Absence note from Mum (3/10.2020)
I'll be away from here next weekend doing my other hobby, standing in forests taking photos of rally cars. There haven't been many events this year because of the COVID-19 epidemic and this one is based in my town, so I had better be there. The local paper will expect a story and pictures and the deadline for the week's edition is Monday, so I'll be busy from when the cars start arriving on Friday until I can hit the "Send" button for the story, and I also have to update my rally web site. See you all in two weeks.
Here is what some of the roads look like. Good times ahead.
Pandering to food faddists! (3/10/2020
I was reminded of this joke when I saw that a well-known brand of vegetable oil based margarine now comes in a "Dairy Free" version (almost inevitably at a higher price). I checked the ingredients in my tub of table spread and the only way anything cow-like could have come near it would have been if the cow knocked down a fence and got into a canola field to chow down on the pretty yellow flowers.
At least no whales were boiled down to make it.
(Please note that I would have no problem if they had simply announced that the existing product was now free of any dairy content, but the company introduced another line at a different price.)
The madness not only continues, it escalates (3/10/2020)
Back in September I updated the continuing saga of überarchkook Solihin Millin and how he had been joined by another refugee from the asylum, Brian Shaw, in a continued legal attack on the instruments of government in Australia. Brian has taken it a step further and has issued paper accusing the police in the state of Victoria of doing dreadfulness.
A few points:
I look forward to this major development in Australia's jurisprudence, although I would hope that we don't return to the days when men convicted of treason were hung, drawn and quartered and women were burnt at the stake. Surely being forced to discuss the law with Sol Millin and Brian Shaw would be a sufficiently horrible punishment.
By the way, if you believe Wikipedia nobody has ever been convicted of the crime of treason in Australia. Some have been charged (for example the "Sydney Twelve") but the charges were later changed to other offences.
The Bus of Pestilence approaches (3/10/2020)
Now that COVID-19 restrictions on travel between states are being relaxed, plans are afoot to bring the Vaxxed II bus on a tour of my state, New South Wales. Locations have been announced where the bus will appear across the state, although unfortunately none of the places are near enough to me for me to either turn up and make a nuisance of myself or to campaign to keep the bus away. (The Council in the Local Government Area adjoining my local Council area has already announced that the bus is not welcome and will be refused entry to any Council owned or operated facilities,)

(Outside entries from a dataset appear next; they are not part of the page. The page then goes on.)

/-- The head of an ACTIVE queue is taken once no earlier ready record has a ticket left (R323); it stays while a read of it waits. -/
def takeHead (die q : Nat) (s : State) : State :=
  let x := s.queue die q
  match x.fifo with
  | [] => s
  | va :: t =>
    if x.st != .active || (s.taken die q).any (fun e => e.2.ready && !e.2.ended && e.2.left) then s else
    match takeRecord s die q va with
    | (t', true) => t'.mapQueue die q (fun x => { x with fifo := t, rem := if s.queueHolds die q then x.rem else x.limit })
    | (s, false) => s

def execQueueTake (die q : Nat) (s : State) : Result := event (takeHead die q) s

/-! ### Records and futures -/

/-- The die on whose behalf a message of a function is judged: the first of its partition. -/
def State.homeDie (s : State) (vf : Nat) : Nat := (s.diesOf (s.vf vf).part.toNat).headD 0

/-- A signal or poison on a link; one with a nonzero Z field names no slot and is dropped (R346, R348). -/
def tellLink (vf : Nat) (link : Word) (poison : Bool) (s : State) : State :=
  if linkOk link then s.taskActs [.tell (s.homeDie vf) vf link poison none] else s

def execSignal (vf : Nat) (link : Word) (s : State) : Result := event (tellLink vf link false) s
def execPoison (vf : Nat) (link : Word) (s : State) : Result := event (tellLink vf link true) s

def abandonFuture (vf : Nat) (futa : Word) (s : State) : State := s.taskActs [.fault (s.homeDie vf) vf futa]
def execFutureAbandon (vf : Nat) (futa : Word) (s : State) : Result := event (abandonFuture vf futa) s

/-! ### Barrier windows, spec/13 R261, R262 -/

def Cluster.windowOf (x : Cluster) (l : Nat) : Option Window := x.wins.find? (·.launch == l)

/-- The lowest run of `nb` barriers that no window covers. -/
def Cluster.freeRun (x : Cluster) (nb : Nat) : Option Nat :=
  (List.range (33 - nb)).find? (fun b => x.wins.all (fun w => b + nb ≤ w.base || w.base + w.nb ≤ b))

/-- Whether a task of a launch may be placed on a cluster. -/
def State.placeable (s : State) (n l : Nat) : Bool :=
  let nb := (s.launch l).nb
  nb = 0 || ((s.cluster n).windowOf l).isSome || ((s.cluster n).freeRun nb).isSome

/-- A launch gets its window on a cluster, every barrier of it as at first. -/
def State.giveWindow (s : State) (n l : Nat) : State :=
  let nb := (s.launch l).nb
  if nb = 0 || ((s.cluster n).windowOf l).isSome then s else
  match (s.cluster n).freeRun nb with
  | none => s
  | some b => s.mapCluster n (fun x => { x with
      wins := x.wins ++ [⟨l, b, nb⟩], bar := (List.range nb).foldl (fun t j => Tab.set {} t (b + j) {}) x.bar })

/-! ### Pulls and steals, R331, R332 -/

/-- The die with the most tickets left, lowest on a tie. -/
def mostLeft (r : Tab (Nat × Nat)) : Option (Nat × Nat) :=
  r.foldl (fun m e =>
    let n := e.2.2 - e.2.1
    match m with
    | some (_, k) => if n > k then some (e.1, n) else m
    | none => some (e.1, n)) none

/-- Step 3 of R331: the walker of die d takes the top half of the longest range. -/
def steal (x : Launch) (d : Nat) : Launch :=
  match mostLeft x.ranges with
  | some (v, r) =>
    if r < 2 then x else
    let a := Tab.get (0, 0) x.ranges v
    { x with ranges := Tab.set (0, 0) (Tab.set (0, 0) x.ranges v (a.1, a.2 - r / 2)) d (a.2 - r / 2, a.2) }
  | none => x

/-- Step 1: the lowest iteration of the cluster's ticket. -/
def pullHeld (x : Launch) (n : Nat) : Option (Launch × Nat) :=
  let h := Tab.get (0, 0) x.held n
  if h.1 < h.2 then some ({ x with held := Tab.set (0, 0) x.held n (if h.1 + 1 < h.2 then (h.1 + 1, h.2) else (0, 0)) }, h.1) else none

/-- Step 2: the ticket at the low cursor goes to the cluster. -/
def pullTicket (x : Launch) (d n : Nat) : Option (Launch × Nat) :=
  let r := Tab.get (0, 0) x.ranges d
  if r.1 < r.2 then
    pullHeld { x with
      ranges := Tab.set (0, 0) x.ranges d (if r.1 + 1 < r.2 then (r.1 + 1, r.2) else (0, 0))
      held := Tab.set (0, 0) x.held n (r.1 * x.gs, min ((r.1 + 1) * x.gs) x.iter) } n
  else none

/-- The next iteration for a core, R331. -/
def pull (x : Launch) (c : Nat) : Option (Launch × Nat) :=
  (pullHeld x (clusterOf c)).or ((pullTicket x (dieOf c) (clusterOf c)).or (pullTicket (steal x (dieOf c)) (dieOf c) (clusterOf c)))

/-! ### The arbiter, R336, R338 -/

/-- The priority of a launch, with CONT at its queue's PMAX (R336, spec/17 R344). -/
def State.priority (s : State) (x : Launch) : Nat :=
  let p := queuePmax (s.queue x.die x.q).qctl
  if x.kind = 2 then p else min x.prio p

/-- Contexts of a queue that may resume on a core, in the order in which they were pre-empted; one with a write that is
not yet performed at system scope waits (spec/13 R274). -/
def State.resumable (s : State) (c die q : Nat) : List Ctx :=
  (s.queue die q).resum.filter (fun y => !s.spent (dieOf c) y.vf && s.placeable (clusterOf c) y.launch
    && s.savedDone y.task && s.allDone y.task)

/-- Whether a core may first start a task now: its stamp would differ from its last one (spec/14 R286). -/
def State.stampFree (s : State) (c : Nat) : Bool := (s.core c).stamped != some (s.dieclk / 16)

/-- Launches of a queue that offer a core an iteration, in take order; none of a function with FPEND (spec/20 R403). -/
def State.offers (s : State) (c die q : Nat) : List (Nat × Launch) :=
  if !s.stampFree c then [] else
  (s.taken die q).filter (fun e => e.2.ready && !e.2.ended && !s.spent (dieOf c) e.2.vf && !(s.vf e.2.vf).fpend
    && s.placeable (clusterOf c) e.1 && (pull e.2 c).isSome)

/-- The highest priority of a queue's candidates. -/
def State.queueBest (s : State) (c die q : Nat) : Option Nat :=
  ((s.resumable c die q).map (fun y => s.priority (s.launch y.launch)) ++ (s.offers c die q).map (fun e => s.priority e.2)).foldl
    (fun m p => match m with | some a => some (max a p) | none => some p) none

/-- A queue that could be served, with its priority and its place after the one served last. -/
structure Bid where
  prio  : Nat
  place : Nat
  die   : Nat
  q     : Nat

/-- The better of two bids. -/
def betterBid (a b : Bid) : Bid := if b.prio > a.prio || (b.prio == a.prio && b.place < a.place) then b else a

/-- The queues of a die that hold something: registers, or launches they have taken. -/
def State.queuesOf (s : State) (d : Nat) : List Nat :=
  (Tab.keys (s.die d).queues ++ s.launches.filterMap (fun e => if e.2.die = d then some e.2.q else none)).eraseDups

/-- The queue that the arbiter serves for a core. -/
def State.pickQueue (s : State) (c : Nat) : Option Bid :=
  let d := dieOf c
  ((s.diesOf (s.partOf d)).flatMap (fun e => (s.queuesOf e).filterMap (fun q =>
    (s.queueBest c e q).map (fun p => (⟨p, (e * 64 + q + 512 - Tab.get 0 (s.die d).served p) % 512, e, q⟩ : Bid))))).foldl
    (fun m b => match m with | some a => some (betterBid a b) | none => some b) none

/-- The offer of highest priority, first in take order. -/
def State.bestOffer (s : State) (l : List (Nat × Launch)) : Option (Nat × Launch) :=
  l.foldl (fun m e => match m with
    | some a => if s.priority e.2 > s.priority a.2 then some e else m
    | none => some e) none

/-- A 57-bit address aligned to 2^n from a free value (log entry 28). -/
def areaAddr (n : Nat) (w : Word) : Word := ((w >>> n <<< n).extractLsb' 0 57).signExtend 64

/-- The stamp of a first start, spec/14 R286. -/
def State.newStamp (s : State) (c : Nat) : Word := BitVec.ofNat 64 (s.dieclk / 16 % 2 ^ 52 * 2 ^ 12 + dieOf c * 2 ^ 9 + c % 512)

/-- Iteration n of a launch starts on a core for the first time; STATE becomes RUNNING at the record's first start (spec/17 R347). -/
def startIteration (s : State) (c l n : Nat) : State :=
  let x := s.launch l
  let a := s.draw
  let b := a.2.draw
  let s := b.2
  let y : Ctx := { task := s.ntask, vf := x.vf, launch := l, iter := n, stamp := s.newStamp c, scrsize := x.scrb
                   scrmode := (s.vf x.vf).scrmode, tsave := areaAddr 12 a.1, tadp := areaAddr 16 b.1 }
  let s := ({ s with ntask := s.ntask + 1 } : State).giveWindow (clusterOf c) l
  let s := startTask s c y 8
  let s := s.mapCore c (fun z => { z with stamped := some (s.dieclk / 16) })
  (s.postCore c .s 6 (x.q + x.die * 64) (n % 2 ^ 32) 0).taskActs [.recState (dieOf c) l 3]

Of course a campaign like this needs lots of people to work on it to make it successful, and Meryl Dorey, occasional President of the Australian Vaccination-(we can't stop lying) Network is calling for volunteers. They have to be volunteers, of course, because there is no money left over after buying and painting the bus to pay people to sit there all day and tell lies. I was offered the opportunity to volunteer, but the locations listed so far are a very long way from where I live.
In accordance with the request at the bottom of the message, I am forwarding this to you all privatly (sic). Don't spread the word around unless it's to people you know or who might be interested. If you live in or near Grafton, Coffs Harbour or Port Macquarie you can privatly (sic) share it with your local Councils.
Confusion and chaos reign (24/10/2020)
I was supposed to be here last week but I wasn't. I came back from the rally on October 10 with 2,400 photos and I had to make some in-car videos of the roads used but an application of Murphy's Law to the battery in my action camera, a tyre that had all its air fall out while recording one video, plus a compulsory family birthday party meant that time evaporated. I had to update two web sites and write a story for the local paper so I've been as busy as a one-legged arse kicker (or one-armed wallpaper hanger if you prefer). You can go here to see some evidence of where I've been. I don't just do this web site. I'm a multifaceted eclectic polymath. Or just someone who retired from work and wonders how I ever had time for a job.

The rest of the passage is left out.